Monthly Archives: March 2010

Anarchist Accountability

by Thomas- Miami Autonomy & Solidarity (MAS)

This disease of disorganization has invaded the organism of the anarchist movement like yellow fever and has plagued it for decades…There can be no doubt, however, that this disorganization has its roots in a number of defects of theory, notably in the distorted interpretation of the principle of individuality in anarchism, that principle being too often mistaken for the absence of all accountability.” –Delo Truda Group[1]

“…[O]rganization, far from creating authority, is the only cure for it and the only means whereby each one of us will get used to taking an active and conscious part in the collective work, and cease being passive instruments in the hands of leaders.” – Errico Malatesta[2]

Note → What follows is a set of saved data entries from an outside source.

/-- A SEND faults in no state at all: the size check comes first (R161). -/
theorem execCmdSend_ne_fault (p : List Byte) (s : State) (f : Fault) : execCmdSend p s ≠ .fault f := by
  intro h
  unfold execCmdSend at h
  split at h <;> rename_i hp
  · cases h
  · obtain ⟨u, he, hk⟩ := Called.thenOk_fault h
    obtain ⟨ext, sk, rfl, -⟩ := emitAll_returned he
    rw [if_pos (txFrame_length_le (Nat.not_lt.1 hp))] at hk
    cases hk

theorem execCmdResend_ne_fault {s : State} (hs : s.Inv) (x : Byte) (f : Fault) : execCmdResend x s ≠ .fault f := by
  intro h
  obtain ⟨bs, hbs⟩ := hs.tx_buf_written
  rw [execCmdResend, hbs] at h
  split at h
  · cases h
  · obtain ⟨u, -, hk⟩ := Called.thenOk_fault h
    cases hk

theorem exec_ne_fault {s : State} (hs : s.Inv) (i : Instr) (f : Fault) : exec i s ≠ .fault f := by
  cases i with
  | rxSom => exact nofun
  | rxAck => exact contentOrResponse_ne_fault hs 0x06 .ack f
  | rxNak => exact contentOrResponse_ne_fault hs 0x15 .nak f
  | rxHex b => exact contentOrJunk_ne_fault hs b f
  | rxOther b => exact contentOrJunk_ne_fault hs b f
  | cmdReady _ => exact nofun
  | cmdSend p => exact execCmdSend_ne_fault p s f
  | cmdResend x => exact execCmdResend_ne_fault hs x f

/-- Settles O5: a step faults only in its transaction, which runs in a state with the invariant. -/
theorem noStepFaultsUnderInvariant : Obligations.NoStepFaultsUnderInvariant := by
  intro s hs f h
  have hf := fetch_inv hs
  unfold step at h
  split at h <;> rename_i hfetch <;> rw [hfetch] at hf
  · cases h
  · cases h
  · exact exec_ne_fault hf _ f h
  · cases h

/-! ### The retained frame -/

/-- TXBUF holds the frame `f`, not empty, for a RESEND to replay (R28, R42). -/
def State.Retains (f : List Byte) (s : State) : Prop :=
  s.txLen ≠ 0 ∧ Memory.readFrom s.txBuf 0 s.txLen.toNat = some f

/-- The retained frame of two states is the same one. -/
def SameRetained (s t : State) : Prop := t.txBuf = s.txBuf ∧ t.txLen = s.txLen

theorem State.Retains.of_sameRetained {f : List Byte} {s t : State} (hs : s.Retains f) (h : SameRetained s t) :
    t.Retains f := by
  obtain ⟨hbuf, hlen⟩ := h
  rwa [State.Retains, hbuf, hlen]

theorem txFrame_length_pos (pr : Params) (p : List Byte) : 0 < (txFrame pr p).length := by
  rw [txFrame_length]
  omega

/-- A SEND within the bound whose every byte is taken retains its frame (R162). -/
theorem execCmdSend_takes {p : List Byte} {s : State} (hp : p.length ≤ s.params.maxMessageLength)
    (hsink : SinkTakes (txFrame s.params p).length s) :
    execCmdSend p s = returnStatus .ok (retainFrame (txFrame s.params p) { s with
      sink := s.sink.drop (txFrame s.params p).length, trace := s.trace ++ takenBytes (txFrame s.params p) }) := by
  rw [execCmdSend, if_neg (Nat.not_lt.2 hp), sendFrame, emitAll_takes _ hsink, Called.thenOk_ok,
    if_pos (txFrame_length_le hp)]

/-- A RESEND of a retained frame whose every byte is taken replays the frame (R164, R165). -/
theorem execCmdResend_takes {f : List Byte} {s : State} (hf : s.Retains f) (hsink : SinkTakes f.length s) (x : Byte) :
    execCmdResend x s = returnStatus .ok (restartWindow { s with
      sink := s.sink.drop f.length, trace := s.trace ++ takenBytes f }) := by
  obtain ⟨hne, hread⟩ := hf
  rw [execCmdResend, if_neg hne, hread]
  simp only [emitAll_takes _ hsink, Called.thenOk_ok]

/-- What a SEND has just retained is its frame: the length fits TX_LEN's 8 bits, and no frame is empty. -/
theorem retainFrame_retains {pr : Params} (hpr : pr.Legal) {p : List Byte} (hp : p.length ≤ pr.maxMessageLength)
    (s : State) : (retainFrame (txFrame pr p) s).Retains (txFrame pr p) := by
  have hlen := toNat_txLen_of_fits hpr (txFrame_length_le hp)
  refine ⟨fun h0 => ?_, ?_⟩
  · rw [retainFrame_txLen] at h0
    rw [h0] at hlen
    exact (txFrame_length_pos pr p).ne hlen
  · rw [retainFrame_txLen, retainFrame_txBuf, hlen]
    exact Memory.readFrom_writeFrom s.txBuf 0 _

theorem ContentEffect.sameRetained {b : Byte} {s t : State} (h : ContentEffect b s t) : SameRetained s t := by
  cases h <;> exact ⟨rfl, rfl⟩

theorem RxEffect.sameRetained {i : Instr} {b : Byte} {s t : State} (h : RxEffect i b s t) : SameRetained s t := by
  cases h with
  | content _ _ _ hc => exact hc.sameRetained
  | _ => exact ⟨rfl, rfl⟩

/-- A SEND that replaces the retained frame ends in Ok (R162, R163). -/
theorem SendEffect.sameRetained_or_ok {p : List Byte} {s t : State} (h : SendEffect p s t) :
    SameRetained s t ∨ t.trace.getLast? = some (.returned .ok) := by
  cases h with
  | tooBig _ => exact .inl ⟨rfl, rfl⟩
  | sinkFailed _ _ _ _ _ _ _ => exact .inl ⟨rfl, rfl⟩
  | sent _ _ _ => exact .inr List.getLast?_concat

theorem ResendEffect.sameRetained {s t : State} (h : ResendEffect s t) : SameRetained s t := by
  cases h <;> exact ⟨rfl, rfl⟩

The assessment of the Delo Truda Group from 1926 is as true today as it was 84 years ago.  But if that’s the case; and if, as Malatesta suggested, organization is the only cure for authority, how do we as anarchists differ from others in how we view organization?  Or more specifically, how does our view of individuality differ from the common misconception of anarchism as the “absence of all accountability”.  Perhaps it’s best summed up by Lucien van der Walt and Michael Schmidt in their exhaustive account of the history of anarchist ideas, Black Flame: The Revolutionary Class Politics of Anarchism and Syndicalism. They explain:

“…[G]enuine individual freedom and individuality could only exist in a free society.  The anarchists did not therefore identify freedom with the right of everybody to do exactly what one pleased but with a social order in which collective effort and responsibilities- that is to say, obligations- would provide the material basis and social nexus in which individual freedom could exist.”[3]

This essay will describe anarchist accountability and how it differs from the types of accountability we’re trying to replace.   Implementing accountability in all of our practices is fundamental to our effectiveness now in our practice and how it prefigures the kind of society that we want to replace the existing society.